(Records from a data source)
-- Opening Marker --

-- ==== Sys2Proof/Machine/Device.lean ====
section
/-! DEFINITION. The device register region: slice registers (03 R49 to R51, R59), cluster registers (17 R355), command
queues (17 R343, R344), `podcfg` (19 R395) and the management registers (20 R398). -/
namespace Sys2Proof.Machine

/-- A register by its address. -/
inductive DevReg where
  | slpin (h n : Nat)
  | slcnt (h i : Nat)
  | rwbase (d : Nat)
  | rwsize (d : Nat)
  | tunctl (c : Nat)
  | arbctl (c : Nat)
  | clsres (c : Nat)
  | wend (c : Nat)
  | cqbase (q : Nat)
  | cqctl (q : Nat)
  | cqhead (q : Nat)
  | cqtail (q : Nat)
  | podcfg
  | bootst
  | mcbase
  | mcctl
  | mchead
  | mctail
  | spbase
  | spsize
  deriving DecidableEq, Repr

/-- The register at an offset of the slice block of a die. -/
def sliceReg (s : State) (d o : Nat) : Option DevReg :=
  if o < 0x40000 then
    let h := s.serving d (o / 0x1000)
    let r := o % 0x1000
    if r < 0x80 then some (.slpin h (r / 8))
    else if 0x100 ≤ r && r ≤ 0x120 then some (.slcnt h ((r - 0x100) / 8)) else none
  else if o = 0x40000 then some (.rwbase d) else if o = 0x40008 then some (.rwsize d) else none

def clusterReg (d o : Nat) : Option DevReg :=
  let c := d * 16 + o / 0x1000
  if 0x10000 ≤ o then none
  else match o % 0x1000 with
    | 0x000 => some (.tunctl c)
    | 0x008 => some (.arbctl c)
    | 0x010 => some (.clsres c)
    | 0x018 => some (.wend c)
    | _ => none

def queueReg (o : Nat) : Option DevReg :=
  if 0x4000 ≤ o then none
  else match o % 0x40 with
    | 0x00 => some (.cqbase (o / 0x40))
    | 0x08 => some (.cqctl (o / 0x40))
    | 0x10 => some (.cqhead (o / 0x40))
    | 0x18 => some (.cqtail (o / 0x40))
    | _ => none

def mgmtReg (o : Nat) : Option DevReg :=
  match o with
  | 0x00 => some .bootst
  | 0x08 => some .mcbase
  | 0x10 => some .mcctl
  | 0x18 => some .mchead
  | 0x20 => some .mctail
  | 0x28 => some .spbase
  | 0x30 => some .spsize
  | _ => none

/-- The register that an aligned double of the device region is; an address that no block lays out, or that belongs to a cluster which
does not stand (01 R14), is absent. -/
def State.devReg (s : State) (pa : Nat) : Option DevReg :=
  let o := pa - 0x9000000000000
  let d := o / 0x400000000000
  let o := o % 0x400000000000
  if s.dies ≤ d then none
  else if 0x1000000 ≤ o && o < 0x2000000 then sliceReg s d (o - 0x1000000)
  else if 0x2000000 ≤ o && o < 0x3000000 then
    (if s.clusterStands (d * 16 + (o - 0x2000000) / 0x1000) then clusterReg d (o - 0x2000000) else none)
  else if d ≠ 0 then none
  else if 0x3000000 ≤ o && o < 0x4000000 then queueReg (o - 0x3000000)
  else if o = 0x4000000 then some .podcfg
  else if 0x5000000 ≤ o then mgmtReg (o - 0x5000000)
  else none

def State.queue (s : State) (q : Nat) : CmdQueue := Tbl.get CmdQueue.reset s.queues q
def State.setQueue (s : State) (q : Nat) (v : CmdQueue) : State := { s with queues := Tbl.set CmdQueue.reset s.queues q v }

/-- The value that a register reads. -/
def State.readDev (s : State) : DevReg → Word
  | .slpin h n => Tbl.get 0 (s.slice h).slpin n
  | .slcnt h i => BitVec.ofNat 64 (Tbl.get 0 (s.slice h).cnt i)
  | .rwbase d => (s.dieRegsOf d).rwbase
  | .rwsize d => (s.dieRegsOf d).rwsize
  | .tunctl c => (s.cluster c).tunctl
  | .arbctl c => (s.cluster c).arbctl
  | .clsres c => (s.cluster c).clsres
  | .wend _ => 0
  | .cqbase q => (s.queue q).base
  | .cqctl q => (s.queue q).ctl
  | .cqhead q => zext (s.queue q).head
  | .cqtail q => zext (s.queue q).tail
  | .podcfg => s.mgmt.podcfg
  | .bootst => s.mgmt.bootst
  | .mcbase => s.mgmt.mcbase
  | .mcctl => s.mgmt.mcctl
  | .mchead => s.mgmt.mchead
  | .mctail => s.mgmt.mctail
  | .spbase => s.mgmt.spbase
  | .spsize => s.mgmt.spsize

/-! ## Writes with behaviour -/

/-- A write of `slpinN` (03 R50): a frame of another home, or one pinned already, leaves the register as it is. -/
def State.writeSlpin (s : State) (h n : Nat) (v : Word) : State :=
  let f := (bits 16 22 v).toNat
  let pa := h / 64 * 2 ^ 38 + f * 65536
  let sl := s.slice h
  let taken := (List.range 16).any fun i =>
    let r := Tbl.get 0 sl.slpin i
    i != n && r.getLsbD 0 && (bits 16 22 r).toNat == f
  if s.mgmt.bootst.getLsbD 5 then s
  else if v.getLsbD 0 && (homeSlice pa ≠ h % 64 || taken) then s
  else s.setSlice h { sl with slpin := Tbl.set 0 sl.slpin n (v &&& 0x3FFFFF0001#64) }

/-- A bin's launch forms one gathered wave in the cluster's queue of 32, or freezes the bin (17 R360). -/
def Cluster.launchBin (c : Cluster) (b : Nat) : Cluster :=
  match Tbl.get none c.bins b with
  | none => c
  | some v =>
    if 32 ≤ c.gathQ.length then { c with bins := Tbl.set none c.bins b (some { v with frozen := true }) }
    else { c with bins := Tbl.set none c.bins b none, gathQ := c.gathQ ++ [{ v with frozen := false }] }

def Cluster.thr (c : Cluster) : Nat := (bits 0 7 c.tunctl).toNat
def Cluster.tmo (c : Cluster) : Nat := (bits 8 16 c.tunctl).toNat

/-- A bin has reached its threshold or its timeout. -/
def Cluster.binDue (c : Cluster) (clk : Nat) (b : Bin) : Bool :=
  c.thr ≤ b.reqs.length || b.reqs.any fun r => r.at_ + c.tmo ≤ clk

/-- Launch every bin that meets the threshold or the timeout. -/
def Cluster.launchDue (c : Cluster) (clk : Nat) : Cluster :=
  (List.range 16).foldl (fun c b =>
    match Tbl.get none c.bins b with
    | some v => if c.binDue clk v then c.launchBin b else c
    | none => c) c

/-- A write of `tunctl`: out of range leaves it unchanged; a new value applies at once (17 R355). -/
def State.writeTunctl (s : State) (cl : Nat) (v : Word) : State :=
  let thr := (bits 0 7 v).toNat
  let tmo := (bits 8 16 v).toNat
  if thr < 8 || 64 < thr || tmo < 64 then s
  else s.setCluster cl ({ s.cluster cl with tunctl := v &&& 0xFFFF7F#64 }.launchDue (s.clusterClk cl))

/-- The value of `waveid` for the context of a wave slot (07 R143, R144); the lane tells the half of a ganged pair. -/
def waveIdOf (k : Nat) (c : Ctx) (lane : Nat) : Nat :=
  (if c.ganged then 2 * c.waveIdx + lane / 32 else c.waveIdx) + k % 32 * 256 + (k / 32 % 128 - 64) * 4096
    + k / 4096 % 16 * 2 ^ 14 + dieOf k * 2 ^ 18 + (if c.gath then 2 ^ 31 else 0)

/-- The wave slots of a cluster. -/
def waveSlots (cl : Nat) : List Nat := (List.range 64).map fun i => (cl * 128 + 64 + i / 16) * 32 + i % 16

/-- A write of `wend` (17 R353): the wave whose `waveid` equals the value issues nothing more. -/
def State.writeWend (s : State) (cl : Nat) (v : Word) : State :=
  match (waveSlots cl).find? fun k =>
      (s.ctx k).status == .resident && (waveIdOf k (s.ctx k) 0 == v.toNat || waveIdOf k (s.ctx k) 63 == v.toNat) with
  | some k => (s.cancelWaits k).modCtx k fun c => { c with status := .ending }
  | none => s

/-- A write of `cqtail`, the doorbell (17 R343, R344). -/
def State.writeTail (s : State) (q : Nat) (v : Word) : State :=
  let r := s.queue q
  let t := bits 0 32 v
  if 2 ^ (bits 1 4 r.ctl).toNat < (t - r.head).toNat then s else s.setQueue q { r with tail := t }

/-- A write of `cqbase` or `cqctl` (17 R343). -/
def CmdQueue.writeBase (r : CmdQueue) (v : Word) : CmdQueue :=
  if r.ctl.getLsbD 0 then r else { r with base := v &&& 0xFFFFFFFFFF000#64 }

def CmdQueue.writeCtl (r : CmdQueue) (v : Word) : CmdQueue :=
  let l := (bits 1 4 v).toNat
  let keep := r.ctl.getLsbD 0 || l < 4
  let lg := if keep then (bits 1 4 r.ctl).toNat else l
  { r with ctl := BitVec.ofNat 64 ((if v.getLsbD 0 then 1 else 0) + lg * 2 + (bits 5 4 v).toNat * 32) }

/-- Writes of the reduction window registers; one that would change BASE or SIZE while EN = 1 is ignored (03 R59). -/
def DieRegs.writeBase (r : DieRegs) (v : Word) : DieRegs :=
  let b := bits 16 22 v
  if r.rwbase.getLsbD 0 && b != bits 16 22 r.rwbase then r
  else
    let fits := b.toNat * 65536 + 11 * ((bits 16 22 r.rwsize).toNat * 65536) ≤ 2 ^ 38
    { r with rwbase := BitVec.ofNat 64 (b.toNat * 65536 + if v.getLsbD 0 && fits then 1 else 0) }

def DieRegs.writeSize (r : DieRegs) (v : Word) : DieRegs :=
  if r.rwbase.getLsbD 0 then r else { r with rwsize := v &&& 0x3FFFFF0000#64 }

/-- Writes of the management registers that software may set; BASE, LOG2N and SIZE hold while READY = 1 (20 R398). A LOG2N that is
neither 0 nor 6 to 20 is ignored, as in `cqctl` (DESIGN CHOICE, L70). -/
def Mgmt.write (g : Mgmt) (r : DevReg) (v : Word) : Mgmt :=
  let ready := g.bootst.getLsbD 4
  match r with
  | .mchead => { g with mchead := v &&& 0xFFFFFFFF#64 }
  | .mcbase => if ready then g else { g with mcbase := v &&& 0xFFFFFFFFFF000#64 }
  | .mcctl =>
    let l := (bits 0 5 v).toNat
    if ready || (l ≠ 0 && (l < 6 || 20 < l)) then g else { g with mcctl := v &&& 31#64 }
  | .spbase => if ready then g else { g with spbase := v &&& 0xFFFFFFFFF0000#64 }
  | .spsize => if ready then g else { g with spsize := v &&& 0xFFFFFFFF#64 }
  | _ => g

/-- A write of a register. -/
def State.writeDev (s : State) (r : DevReg) (v : Word) : State :=
  match r with
  | .slpin h n => s.writeSlpin h n v
  | .slcnt h i => s.setSlice h { s.slice h with cnt := Tbl.set 0 (s.slice h).cnt i (bits 0 32 v).toNat }
  | .rwbase d => { s with dieRegs := Tbl.set DieRegs.reset s.dieRegs d ((s.dieRegsOf d).writeBase v) }
  | .rwsize d => { s with dieRegs := Tbl.set DieRegs.reset s.dieRegs d ((s.dieRegsOf d).writeSize v) }
  | .tunctl c => s.writeTunctl c v
  | .arbctl c =>
    if bits 0 4 v = 0#4 || bits 4 4 v = 0#4 then s else s.setCluster c { s.cluster c with arbctl := v &&& 0xFF#64 }
  | .clsres c => if 128 < (bits 0 8 v).toNat then s else s.setCluster c { s.cluster c with clsres := v &&& 0xFF#64 }
  | .wend c => s.writeWend c v
  | .cqbase q => s.setQueue q ((s.queue q).writeBase v)
  | .cqctl q => s.setQueue q ((s.queue q).writeCtl v)
  | .cqhead _ => s
  | .cqtail q => s.writeTail q v
  | .podcfg | .bootst | .mctail => s
  | r => { s with mgmt := s.mgmt.write r v }

/-- The register that an access of `n` bytes reaches in a mode: the blocks belong to M and S mode and hold doubles, which an access
of another size or alignment does not reach (03 R49; 17 R343, R355; 19 R395; 20 R398). -/
def State.devAccess (s : State) (mode : Mode) (pa n : Nat) : Option DevReg :=
  if mode = .u || n ≠ 8 || pa % 8 ≠ 0 then none else s.devReg pa

end Sys2Proof.Machine
end

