/-- The helper lanes of an issue receive 0. -/
def Ctx.zeroHelpers (c : Ctx) (ls : List Nat) (d : Option Dst) : Ctx :=
  match d with
  | some d => (ls.filter fun l => (c.lane l).helper).foldl (fun c l => c.zeroDst l d) c
  | none => c

/-- POISON of an atomic whose operand, of register `rv`, or comparand, of `rc`, would leave for the host (07 R130). -/
def hostPoisoned (ats : List LaneAt) (rv rc : BitVec 5) (r : LaneReq) (ps : List Piece) : Option (Nat × Word) :=
  if ps.any fun p => isHost p.at_.loc then
    (ats.find? fun a => a.req == r && (a.v.p || a.c.p)).map fun a => (26, poisonTval 0 (if a.c.p then rc.toNat else rv.toNat))
  else none

/-- An atomic in every worker (11 R216, R224, R225): `rl` and `aq` are the release before it and the acquire after it, at the covering
scope; `rv` and `rc` are the x registers of its operand and comparand. -/
def atomicOp (s : State) (k : Nat) (c : Ctx) (ls : List Nat) (a : BitVec 5) (op : TagOp) (n : Nat) (v w : Lane → Reg)
    (rv rc : BitVec 5) (d : Option Dst) (rl aq : Bool) : State :=
  let ats := c.atomics ls a n v w d
  let t := ((s.xlatAligned k 1 6 c (ats.map (·.req))).check (s.atomicCheck op false) fun _ => false).check
    (hostPoisoned ats rv rc) fun _ => false
  s.faultOr k 1 t <|
    let go := s.atomicAll k c ls op n .ld ats (if aq then some (s.coverAll t) else none) t fun c => c.zeroHelpers ls d
    if rl && !t.ok.isEmpty then releasing s k (s.coverAll t) go else go

def execAmoW (o : BitVec 5) (q l : BitVec 1) (b a d : BitVec 5) (s : State) : Out :=
  gated (.amoW o q l b a d) s fun s k c ls =>
    atomicOp s k c ls a (.amo o.toNat) 4 (fun x => x.rx b.toNat) (fun _ => Reg.zero) b b (some (.x d.toNat 4 true)) (l = 1#1)
      (q = 1#1)

def execAmoD (o : BitVec 5) (q l : BitVec 1) (b a d : BitVec 5) (s : State) : Out :=
  gated (.amoD o q l b a d) s fun s k c ls =>
    atomicOp s k c ls a (.amo o.toNat) 8 (fun x => x.rx b.toNat) (fun _ => Reg.zero) b b (some (.x d.toNat 8 true)) (l = 1#1)
      (q = 1#1)

/-- The FP32 operand of an f register: NaN-boxed, or the canonical NaN (10 R201). -/
def Lane.f32Reg (l : Lane) (r : BitVec 5) : Reg := { v := BitVec.ofNat 64 (unbox (l.rf r.toNat).v), p := (l.rf r.toNat).p }

def execAmoFaddF32 (q l : BitVec 1) (b a d : BitVec 5) (s : State) : Out :=
  gated (.amoFaddF32 q l b a d) s fun s k c ls =>
    atomicOp s k c ls a (.fadd false) 4 (fun x => x.f32Reg b) (fun _ => Reg.zero) b b (some (.f d.toNat 4)) (l = 1#1) (q = 1#1)

def execAmoFaddBf16 (q l : BitVec 1) (b a d : BitVec 5) (s : State) : Out :=
  gated (.amoFaddBf16 q l b a d) s fun s k c ls =>
    atomicOp s k c ls a (.fadd true) 2 (fun x => x.rf b.toNat) (fun _ => Reg.zero) b b (some (.f d.toNat 2)) (l = 1#1) (q = 1#1)

/-- Compare with X[rs2], swap in X[rs3]; always a release and an acquire (11 R226). -/
def execAmoCasW (c : BitVec 5) (b a d : BitVec 5) (s : State) : Out :=
  gated (.amoCasW c b a d) s fun s k x ls =>
    atomicOp s k x ls a .cas 4 (fun l => l.rx c.toNat) (fun l => l.rx b.toNat) c b (some (.x d.toNat 4 true)) true true

def execAmoCasD (c : BitVec 5) (b a d : BitVec 5) (s : State) : Out :=
  gated (.amoCasD c b a d) s fun s k x ls =>
    atomicOp s k x ls a .cas 8 (fun l => l.rx c.toNat) (fun l => l.rx b.toNat) c b (some (.x d.toNat 8 true)) true true

/-! ## Reductions -/

/-- The value of a contribution by its type (11 R227). -/
def Lane.redValue (l : Lane) (t : Nat) (b : BitVec 5) : Reg :=
  if t < 2 then l.rx b.toNat else if t = 2 then l.f32Reg b else l.rf b.toNat

/-- On a reduction page an element has 4 bytes, or 8 for `.d`. -/
def redAlign (t : Nat) (r : LaneReq) (ps : List Piece) : Option (Nat × Word) :=
  if ps.any fun p => p.at_.home == .reduction && r.va.toNat % (if t = 1 then 8 else 4) ≠ 0 then some (6, r.va) else none
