-- ==== Sys2Proof/Machine/Events.lean ====
section
/-! DEFINITION. The events of the memory system: translation walks (02 R41 to R44), the requests that reach a home slice
(03 R53 to R58, R66 to R68), the L1s and store queues (05 R101 to R103; 11 R221), the cluster and core SRAM (05 R96, R99),
and context tags (05 R106, R107). An event that is not enabled changes nothing. -/
namespace Sys2Proof.Machine

/-- A message that was put back keeps its place among the messages of its lane. -/
def putBack (before : List NetMsg) (m : NetMsg) (net : List NetMsg) : List NetMsg :=
  let rest := net.filter fun n => n.id != m.id
  (rest.filter fun n => before.any fun b => b.id == n.id) ++ m :: rest.filter fun n => !(before.any fun b => b.id == n.id)

/-- The message goes back as it was. -/
def State.keep (s : State) (m : NetMsg) : State := { s with net := s.net ++ [m] }

/-- Deliver a message: nothing where it may not be delivered yet; a refused one keeps its place (03 R53). -/
def deliver (s : State) (k : Nat) (f : State → NetMsg → State) : State :=
  match s.msg k with
  | none => s
  | some m =>
    if !s.deliverable m then s
    else
      let t := f (s.dropMsg k) m
      match t.msg k with
      | none => t
      | some n => if n.lane == m.lane then { t with net := putBack (netBefore k s.net) n t.net } else t

/-! ## Translation walks -/

def State.dropWalk (s : State) (id : Nat) : State := { s with walks := s.walks.filter fun w => w.id != id }

/-- A fault of a walk for one of its waiters. -/
def State.waiterFault (s : State) (w : Walk) (x : Waiter) (kind : Nat) : State :=
  s.walkFaulted x.who { kind := kind, page := w.va / 65536, acc := x.acc }

/-- A walk ends with a fault of the table for all its waiters. -/
def State.walkEnds (s : State) (w : Walk) (kind : Nat) : State :=
  if w.dead then s.dropWalk w.id else w.waiters.foldl (fun s x => s.waiterFault w x kind) (s.dropWalk w.id)

/-- A leaf is found: for each waiter whose access it permits it is used, and installed in the waiter's own TLB, in its cluster's and
in the die's (02 R42); the others take the page fault. A dead walk installs nothing (02 R46). -/
def State.walkLeaf (s : State) (w : Walk) (a : Nat) (t : TlbEnt) : State :=
  if w.dead then s.dropWalk w.id
  else w.waiters.foldl (fun s x =>
    if !t.permits x.acc x.mode x.sum x.mxr then s.waiterFault w x 0
    else
      let (s, e) := s.usePte a (s.value a 8) x.acc { t with perm := BitVec.ofNat 9 (s.value a 8) }
      (x.tlb.toList ++ [clusterTlb x.unit, dieTlb (dieOfUnit x.unit)]).foldl (fun s n => s.install n e) s) (s.dropWalk w.id)

/-- A pointer entry in a die's walk cache of 512 entries, named by its address and level (02 R43). -/
def State.walkCached (s : State) (die a level : Nat) : Option Nat :=
  ((Tbl.get [] s.walkCache die).find? fun e => e.1 == 4 * a + level).map (·.2)

/-- Keep a pointer entry; where the cache is full, an entry that the spec does not name goes (L5). -/
def State.keepPointer (s : State) (die a level t : Nat) : State :=
  let old := (Tbl.get [] s.walkCache die).filter fun e => e.1 != 4 * a + level
  let (s, n) := s.draw
  let old := if 512 ≤ old.length then old.eraseIdx (Config.tlbVictim n % old.length) else old
  { s with walkCache := Tbl.set [] s.walkCache die (old ++ [(4 * a + level, t)]) }

/-- The place of a walk's next entry. -/
def Walk.entryAt (w : Walk) : Nat := w.table + 8 * levelIndex w.va w.level

def Walk.die (w : Walk) : Nat := w.clu / 16

/-- A walk goes down to the next table. -/
def State.walkDown (s : State) (w : Walk) (t : Nat) : State :=
  { s with walks := s.walks.map fun x => if x.id == w.id then { x with table := t, level := x.level + 1 } else x }

/-- One level of a walk: the entry's line is read at its home, which recalls it from an owner (02 R41; 03 R54, R55). A dead walk keeps
nothing (02 R46). -/
def State.walkLevel (s : State) (w : Walk) : State :=
  let a := w.entryAt
  if !isHbm s.dies w.table then s.walkEnds w 1
  else s.atTurn (.walk w.id) a true <|
  if s.anyPoison a 8 || s.mark (a / 128) != .clean then s.walkEnds w 1
  else match s.readPte w.level w.va w.asid (s.value a 8) with
    | .page => s.walkEnds w 0
    | .access => s.walkEnds w 1
    | .next t => (if w.dead then s else s.keepPointer w.die a w.level t).walkDown w t
    | .leaf t => s.walkLeaf w a t

/-- A walk goes down through the pointers that its die's walk cache holds. -/
def State.walkSkip (s : State) (id : Nat) : Nat → State
  | 0 => s
  | fuel + 1 =>
    match s.walks.find? fun w => w.id == id with
    | none => s
    | some w =>
      match s.walkCached w.die w.entryAt w.level with
      | some t => (s.walkDown w t).walkSkip id fuel
      | none => s

/-- The walkers of a die that work. -/
def State.busyWalkers (s : State) (die : Nat) : List Nat := (s.walks.filter fun w => w.die == die).map (·.walker)

/-- A request leaves its FIFO: it joins an active walk of its page, or a walker starts it (02 R43). -/
def State.takeWalk (s : State) (die walker : Nat) (w : Walk) : State :=
  if s.walks.any fun x => x.same w.asid w.va && x.die == die then
    { s with walks := s.walks.map fun x =>
        if x.same w.asid w.va && x.die == die then w.waiters.foldl Walk.join x else x }
  else { s with walks := s.walks ++ [{ w with walker := walker }] }.walkSkip w.id 4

-- Closing Marker --

Look above for the line containing "((s.queue q).writeCtl v)". Output from there through the line containing "of another size", exactly and inclusively.

  | .cqctl q => s.setQueue q ((s.queue q).writeCtl v)
  | .cqhead _ => s
  | .cqtail q => s.writeTail q v
  | .podcfg | .bootst | .mctail => s
  | r => { s with mgmt := s.mgmt.write r v }

/-- The register that an access of `n` bytes reaches in a mode: the blocks belong to M and S mode and hold doubles, which an access
of another size or alignment does not reach (03 R49; 17 R343, R355; 19 R395; 20 R398). -/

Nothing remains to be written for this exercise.